• Task to carry out:
Some of the lines below need repeating. Reproduce exactly those between the lines holding "wbit s.env.sec.cfg 31" and "def Obligations.TamperLatchHolds : Prop", inclusive.

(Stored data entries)
/-- Without an access in its last cycle: kz_mp_ack 0, and what was last driven stays on kz_mp_rdata. -/
def mpIdle (s : State) : MpOut := ⟨s.env.rdata, false⟩

/-- The cycle in which a read completes (R302). -/
def mpRead (s : State) (addr : Nat) : MpOut := ⟨readReg s addr, true⟩

/-- The cycle in which a write completes (R302). -/
def mpWrite (s : State) : MpOut := ⟨s.env.rdata, true⟩

end Sys2Proof.Machine
end

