-- ==== Sys2Proof/Certificates/Slice0/Obligations.lean ====
section
/-! DEFINITION. The statements about the block, for the provers. Each names the rule it follows; what rests on a
choice of the model says so and names its log entry. -/

open Sys2Proof Sys2Proof.Machine

/-! ### The machine as a whole -/

/-- A step is the front command's effect on the state with the queue's rest; an empty queue idles (the model's
own form: log 2, log 3). -/
def Obligations.StepRunsTheFrontCommand : Prop :=
  (∀ (c : Instr) (s : State), step { s with pending := c :: s.pending } = exec c s) ∧
  (∀ (c : Instr) (rest : List Instr) (s : State),
    s.pending = c :: rest → step s = exec c { s with pending := rest }) ∧
  (∀ s : State, s.pending = [] → step s = .next s)

/-- Every command completes in every state. No command changes the queue of waiting commands or the delivered
configuration (R7, R9; log 2). -/
def Obligations.CommandsCompleteAndKeepTheQueue : Prop :=
  (∀ (c : Instr) (s : State), ∃ t, exec c s = .next t) ∧
  (∀ (c : Instr) (s t : State), exec c s = .next t → t.pending = s.pending ∧ t.env.cfg = s.env.cfg)

/-- Only the resets and the register writes named change an RW field, and only kz_por_n and a write change the
security set-up (R351, R388). -/
def Obligations.OnlyWritesAndResetsChangeRwFields : Prop :=
  ∀ (c : Instr) (s t : State), exec c s = .next t →
    (writesRegs c = false → t.env.regs = s.env.regs) ∧
    (writesSec c = false →
      t.env.sec.cfg = s.env.sec.cfg ∧ t.env.sec.saveBase = s.env.sec.saveBase ∧
      t.env.sec.stageBase = s.env.sec.stageBase ∧ t.env.sec.stageSize = s.env.sec.stageSize)

/-- While LOCK is 1, no command but kz_por_n changes the security set-up, LOCK itself among it (R351, R365,
R401). -/
def Obligations.LockHoldsTheSecuritySetUp : Prop :=
  ∀ (c : Instr) (s t : State), c ≠ .powerOnReset → wbit s.env.sec.cfg 31 = true → exec c s = .next t →
    t.env.sec.cfg = s.env.sec.cfg ∧ t.env.sec.saveBase = s.env.sec.saveBase ∧
    t.env.sec.stageBase = s.env.sec.stageBase ∧ t.env.sec.stageSize = s.env.sec.stageSize

/-- The tamper latch, once set, is cleared by kz_por_n alone, and while it is set no privet access is admitted
(R200, R351, R378). -/
def Obligations.TamperLatchHolds : Prop :=
  (∀ (c : Instr) (s t : State), c ≠ .powerOnReset → s.env.sec.tamper = true → exec c s = .next t →
    t.env.sec.tamper = true) ∧
  (∀ (v : Env) (e : Eng) (secure : Bool), v.sec.tamper = true → pvAdmits v e secure = false)

/-- Every step keeps the reserved bits of every RW register at 0, GEN_NEG at 1 and the START_FAILED enable at 1
(R388, R395, R396). Every step keeps the memories of the block, the tile registers and what every job keeps in
canonical form, and one job at most in a slot (R20, R247; log 11). -/
def Obligations.EveryStepKeepsReservedBitsClear : Prop :=
  (∀ s t : State, WindowInv s → step s = .next t → WindowInv t) ∧
  (∀ s t : State, BlockInv s → step s = .next t → BlockInv t)

/-- After reset the reserved bits are 0, the memories are in canonical form (log 11 for what memory reads), and no
slot holds a job. -/
def Obligations.ResetMeetsTheInvariants : Prop :=
  (WindowInv State.reset ∧ MemInv State.reset) ∧ BlockInv State.reset

/-! ### Resets and the start -/

/-- kz_por_n clears everything but the levels the chip drives (log 23), kz_mrst_n every RW field but the security
set-up, and the management port (log 45), kz_rst_n every fc-domain field and nothing else (R351, R353); kz_test_mode
is low after it (log 46). -/
def Obligations.EachResetClearsItsPart : Prop :=
  (∀ s : State, exec .powerOnReset s =
    .next
      { s with
        env := { Env.reset s.env.cfg with
          pins := { s.env.pins with pwrReq := Vector.replicate 12 0 } }
        eng := Eng.reset }) ∧
  (∀ s : State, exec .mgmtReset s =
    .next { s with env := { s.env with regs := Regs.reset, rdata := 0 } }) ∧
  (∀ s : State, exec .coreReset s =
    .next { s with env := { s.env with pins := { s.env.pins with testMode := false } }, eng := Eng.reset })

/-- After kz_por_n every register of KPE-H12 (log 1) reads its reset value, and an offset without a register
reads 0 (R386, R393, R402, R403). -/
def Obligations.WindowReadsItsResetValues : Prop :=
  ∀ off : Nat, off < 65536 → off % 4 = 0 → readReg State.reset off = windowReset off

• Output of the task:
  ∀ (c : Instr) (s t : State), c ≠ .powerOnReset → wbit s.env.sec.cfg 31 = true → exec c s = .next t →
    t.env.sec.cfg = s.env.sec.cfg ∧ t.env.sec.saveBase = s.env.sec.saveBase ∧
    t.env.sec.stageBase = s.env.sec.stageBase ∧ t.env.sec.stageSize = s.env.sec.stageSize

/-- The tamper latch, once set, is cleared by kz_por_n alone, and while it is set no privet access is admitted
(R200, R351, R378). -/
def Obligations.TamperLatchHolds : Prop :=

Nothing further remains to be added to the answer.